Parallel CI jobs from file globs
Proposal
The parallel
keyword in CI job definitions already accepts the matrix
keyword, which simplifies the creation of near-identical jobs where only a few parameters differ.
The matrix
keyword currently only allows a fixed list of values for the variables. When these variables refer to files or directories, this means that adding a new file that needs to be included in the CI jobs also requires modifying the pipeline definition.
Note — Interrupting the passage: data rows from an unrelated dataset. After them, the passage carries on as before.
/-- The DATA flit of this boundary (R569, R578): at least once in eight led by a waiting CTL message, else the rest of a split message first. Units, CONT. -/
def buildFlit (x : PortDyn) (cap : Nat) : FlitBuild × Nat :=
  let f0 : FlitBuild := { x := x, units := [], msgs := 0, kind := none, upd := false }
  let sealedSplit := match x.split with | some (k, _) => k % 2 == 1 | none => false
  let lead := decide (7 ≤ x.sinceCtl) && (sendable x (some false) 0).isSome && !(x.txKey.isSome && sealedSplit)
  match x.split with
  | none => (fillFlit cap false 29 f0, 0)
  | some (k, rest) =>
    if lead then
      let f := fillFlit cap true 29 { f0 with x := { x with split := none } }
      ({ f with x := { f.x with split := some (k, rest) } }, 0)
    else
      let whole := decide (rest.length ≤ cap * 8)
      let f := { f0 with x := { x with split := if whole then none else some (k, rest.drop (cap * 8)) }, units := rest.take (cap * 8),
                         kind := some (k % 2 == 1), upd := decide (2 ≤ k) && whole }
      (fillFlit cap false 29 f, min cap (divUp rest.length 8))

/-- Send one flit (R568, R571, R574, R578): a replayed one, byte for byte; a DATA flit while fewer than 512 are unacknowledged and something can go; else IDLE. -/
def flitBoundary (s : State) (p : Nat) : State :=
  let x := getPort s p
  let idle := fun (s : State) =>
    let f := formFlit s p 1 false 0 0 0 []
    emit f.2 (.flit p f.1)
  if 0 < x.resend then
    match x.replay[x.replay.length - x.resend]? with
    | some f => emit (setPort (portCount s p 0 1) p { x with resend := x.resend - 1 }) (.flit p f.bytes)
    | none => idle s
  else if 512 ≤ x.replay.length then idle s
  else
    let b := buildFlit x (if x.txKey.isSome then 26 else 28)
    let f := b.1
    if f.units.isEmpty then idle s
    else
      let led := b.2 == 0 && (match x.split with | some _ => true | none => whClass (wireParse f.units) == 0)
      let y := { f.x with txSeq := (x.txSeq + 1) % 4096, sinceCtl := if led then 0 else x.sinceCtl + 1, updateSeq := if f.upd then some x.txSeq else x.updateSeq,
                          ackAt := if x.replay.isEmpty then s.det.now else x.ackAt }
      let key := match x.txKey with | some k => k.id | none => 0
      let r := formFlit (setPort s p y) p 0 (x.txKey.isSome && f.kind == some true) b.2 x.txSeq 0 f.units
      let z := getPort r.2 p
      emit (setPort r.2 p { z with replay := z.replay ++ [{ seq := x.txSeq, bytes := r.1, msgs := f.msgs, key := key }] }) (.flit p r.1)

/-- FLIT_BOUNDARY (R578). -/
def execFlitBoundary (port : Nat) (s : State) : Res :=
  .next (if takesFlits s port then fin (detachStep (flitBoundary s port) port) else s)

/-- A message of the CTL or EVT class on its own. -/
def onMsg (s : State) (p : Nat) (f : State → State) : Res := .next (if takesFlits s p then fin (f s) else s)

/-- PING (R580). -/
def execPing (port src tag : Nat) (loc : Bool) (s : State) : Res := onMsg s port (fun s => sendCtl s port 2 tag src loc [])

/-- PONG (R580). -/
def execPong (port tag : Nat) (s : State) : Res :=
  onMsg s port (fun s => setPort s port { getPort s port with pings := (getPort s port).pings.filter (fun t => t != tag) })

/-- QUIESCE (R581). -/
def execQuiesce (port mask : Nat) (s : State) : Res := onMsg s port (fun s => takeQuiesce s port mask)

/-- RESUME (R581). -/
def execResume (port : Nat) (s : State) : Res := onMsg s port (fun s => takeResume s port)

/-- DETACH_REQ (R593). -/
def execDetachReq (port : Nat) (s : State) : Res := onMsg s port (fun s => takeDetachReq s port)

/-- DETACH_ACK (R592). -/
def execDetachAck (port : Nat) (s : State) : Res := onMsg s port (fun s => takeDetachAck s port)

/-- KEY_UPDATE (R621). -/
def execKeyUpdate (port : Nat) (nonce : Bytes) (gen : Nat) (s : State) : Res := onMsg s port (fun s => takeKeyUpdate s port nonce gen)

/-- NOTICE (R580). -/
def execNotice (port ep code unit data : Nat) (s : State) : Res := onMsg s port (fun s => takeNotice s port ep code unit data)

/-- REKEY_DUE (R621): a new transmit key is drawn, and KEY_UPDATE is sent; not while an old key is held, an update is on its way, or the Thimble makes no keys (R615). -/
def execRekeyDue (port : Nat) (s : State) : Res :=
  let x := getPort s port
  .next (match x.txKey with
    | none => s
    | some k =>
      if !takesFlits s port || num s 0x2A21 1 ≠ 0 || x.txOld.isSome || x.updateKey.isSome || (k.count < num s 0x2A10 1 && !due s k.madeAt (secT (num s 0x2A10 2))) then s
      else
        let n := drawBytes s 28
        let f := freshFree n.2
        let new := rekeyed s port (sideA s port) f.1 n.1 ((k.gen + 1) % 2 ^ 32)
        let s := setPort (keysMade f.2 1) port { x with updateKey := some new }
        sendCtl s port 7 0 (partnerEp s port) true (n.1 ++ toLe 4 new.gen))

/-- COUNTER_EXHAUSTED (R622). -/
def execCounterExhausted (port : Nat) (s : State) : Res :=
  .next (match (getPort s port).txKey with
    | some k => if 2 ^ 63 ≤ k.count then fin (portDown s port 8 true) else s
    | none => s)

end Sys2Proof.Machine
end

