/-- Write bytes to the flash; erase a range. -/
def flashWrite (s : State) (a : Nat) (d : Bytes) : State :=
  { s with pwr := { s.pwr with flash := (d.foldl (fun (m : Nat × Sparse Byte) x => (m.1 + 1, sput (fun _ => (255 : Byte)) m.2 m.1 x)) (a, s.pwr.flash)).2 } }
def flashErase (s : State) (a n : Nat) : State :=
  { s with pwr := { s.pwr with flash := s.pwr.flash.filter (fun e => decide (e.1 < a) || decide (a + n ≤ e.1)) } }

/-- Put a record into a copy. -/
def putRecord (s : State) (copy seq active trial : Nat) : State :=
  let b := toLe 4 0x52425951 ++ toLe 4 seq ++ toLe 1 active ++ toLe 1 trial ++ zeros 38
  flashWrite s (0x80000 + 0x10000 * copy) (b ++ sha384 b)

/-- A change is a new record in the other copy with SEQ one higher (R737). -/
def newBootRecord (s : State) (active trial : Nat) : State :=
  match bestRecord s with
  | some x => putRecord s (1 - x.1) (x.2.1 + 1) active trial
  | none => putRecord s 0 1 active trial

/-- VERSION of a stored image. -/
def imageVersion (s : State) (i : Nat) : Bytes :=
  let h := flashRead s (imageOff i) 0x30
  if bfld h 0 4 = 0x4E495951 then (slice h 0x10 32).takeWhile (fun b => b != 0) else []

/-- A firmware image boots (R737, R98): identity objects of the running image and the other one; FW_TRIAL. -/
def bootImage (s : State) (i : Nat) : State :=
  let s := { s with pwr := { s.pwr with runImage := i } }
  let s := setBlob (setNum (setNum s 0x1003 4 i) 0x1003 3 (imageSecurity s (imageOff i))) 0x1003 1 (imageVersion s i)
  let s := setNum (setBlob s 0x1003 5 (imageVersion s (3 - i))) 0x1003 8 ((num s 0x1003 8 + 1) % 2 ^ 32)
  let trial := match bestRecord s with | some x => x.2.2.2 | none => 0
  setNum { s with pb := { s.pb with atBoot := sput (fun _ => 0) s.pb.atBoot (okey 0x2006 6) trial } } 0x2006 6 trial

/-- LOADER_BOOT (R737, R738): in stage LOADER. -/
def execLoaderBoot (s : State) : Res :=
  if num s 0x2000 4 ≠ 3 || s.pwr.runImage ≠ 0 then .next s
  else
    let ok := firmwareValid s
    .next (match bestRecord s with
    | some x =>
      let a := x.2.2.1
      let s := if x.2.2.2 = 2 then setNum (newBootRecord s (3 - a) 0) 0x2006 4 5 else if x.2.2.2 = 1 then newBootRecord s a 2 else s
      let a := if x.2.2.2 = 2 then 3 - a else a
      if ok a then bootImage s a else if ok (3 - a) then bootImage s (3 - a) else setNum s 0x2000 4 8
    | none =>
      if ok 1 then bootImage (putRecord (putRecord s 0 1 1 0) 1 2 1 0) 1
      else if ok 2 then bootImage (putRecord (putRecord s 0 1 2 0) 1 2 2 0) 2
      else setNum s 0x2000 4 8)

/-- FW_UPDATE_CMD 1 (R739): the slot of the image not running is erased. -/
def fwBegin (s : State) : WriteOut :=
  if num s 0x2006 6 ≠ 0 then refuse s abINCONS
  else
    let s := flashErase s (imageOff (otherImage s)) 0x1000000
    applied (setNum (setNum { s with pwr := { s.pwr with received := 0 } } 0x2006 2 0) 0x2006 4 1)

/-- FW_UPDATE_CMD 2: the image is checked under R736. -/
def fwCommit (s : State) : WriteOut :=
  if num s 0x2006 4 ≠ 1 then refuse s abINCONS
  else if firmwareValid s (otherImage s) then applied (setBlob (setNum s 0x2006 4 2) 0x1003 5 (imageVersion s (otherImage s)))
  else applied (setNum s 0x2006 4 3)

/-- FW_UPDATE_CMD 3: an embedded loader goes to copy 1, and, once it verifies there, to copy 0; the new image is ACTIVE for trial. One that does not verify leaves copy 0 and the
boot record, and the state reads FAILED (log entry 140). -/
def fwActivate (s : State) : WriteOut :=
  let off := imageOff (otherImage s)
  let h := flashRead s off 512
  if num s 0x2006 4 ≠ 2 then refuse s abINCONS
  else
    let ld := flashRead s (off + 512 + bfld h 0x60 4) (min (bfld h 0x64 4) 0x40000)
    let put := fun (s : State) (c : Nat) => flashWrite (flashErase s (loaderOff c) 0x40000) (loaderOff c) ld
    let carries := bit (bfld h 7 1) 0
    let s := if carries then put s 2 else s
    if carries && !loaderValid s 2 then applied (setNum s 0x2006 4 3)
    else
    let s := if carries then put s 1 else s
    applied (setNum (setNum (newBootRecord s (otherImage s) 1) 0x2006 6 1) 0x2006 4 4)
My proposal is to allow the deifiniton of parallel:matrix
-like variables with glob or regex patterns, that would match files in the repository. Then, one matrix variant would be created for each file found matching the pattern.
Compared to a shell for
loop (which is the current way to do this), this would have the following advantages:
- Each file is processed in an independant job, isolated from the side effects of other executions
- The files can be processed by several runners concurrently, while a shell
for
can only be processed by a single runner - Each command can be written in its own item of the
script
list, allowing to record job failure as soon as one of them fails, instead of waiting for the loop to end - Each instance would have its own status, so successful executions won't need to be retried if only one file caused a failure
The examples below assume the use of the keyword parallel:files
, contaning a map where the key is the variable name and the value is a glob pattern. This does not need to be the final version.
Examples and use cases
Building and pushing several variants of a Docker image (note the use of the variable $DOCKERFILE
):
build-images:
image: docker:stable
services:
- docker:dind
stage: build
script:
- docker login -u gitlab-ci-token -p $CI_JOB_TOKEN $CI_REGISTRY
- docker build -f $DOCKERFILE -t $CI_REGISTRY/$CI_PROJECT_PATH:${DOCKERFILE#Dockerfile.}
- docker push $CI_REGISTRY/$CI_PROJECT_PATH:${DOCKERFILE#Dockerfile.}
parallel:
files:
DOCKERFILE: "Dockerfile.*"
Building several .NET projects, combined with additional parallel:matrix
variables for other build parameters (note the use of the variable $PROJECT
):
build-images:
image: example.com/ci-images/dotnet-cli
stage: build
script:
- dotnet publish -o $CONFIGURATION/$RUNTIME/$PROJECT -c $CONFIGURATION -r $RUNTIME $PROJECT
parallel:
matrix:
- CONFIGURATION: ["Debug", "Release"]
RUNTIME: ["win-x86", "win-x64", "linux-x64", "osx-x64", "osx-arm64"]
files:
PROJECT: "**/*.csproj"
Limitations
- The same limits as with other uses of
parallel
(especially regarding the maximum number of jobs created this way) will have to be enforced. This is especially true in the second example, in which only 5csproj
files anywhere in the repository would be enough to reach the 50 jobs limit. - The matrix-based parallelization and file-based parallelization may need to be mutally exclusive
- This feature may need to be restricted to files already in the repository, disallowing the use of files from cache or artifacts (artifacts-based parallelization might be a desired feature, but not in the scope of this issue)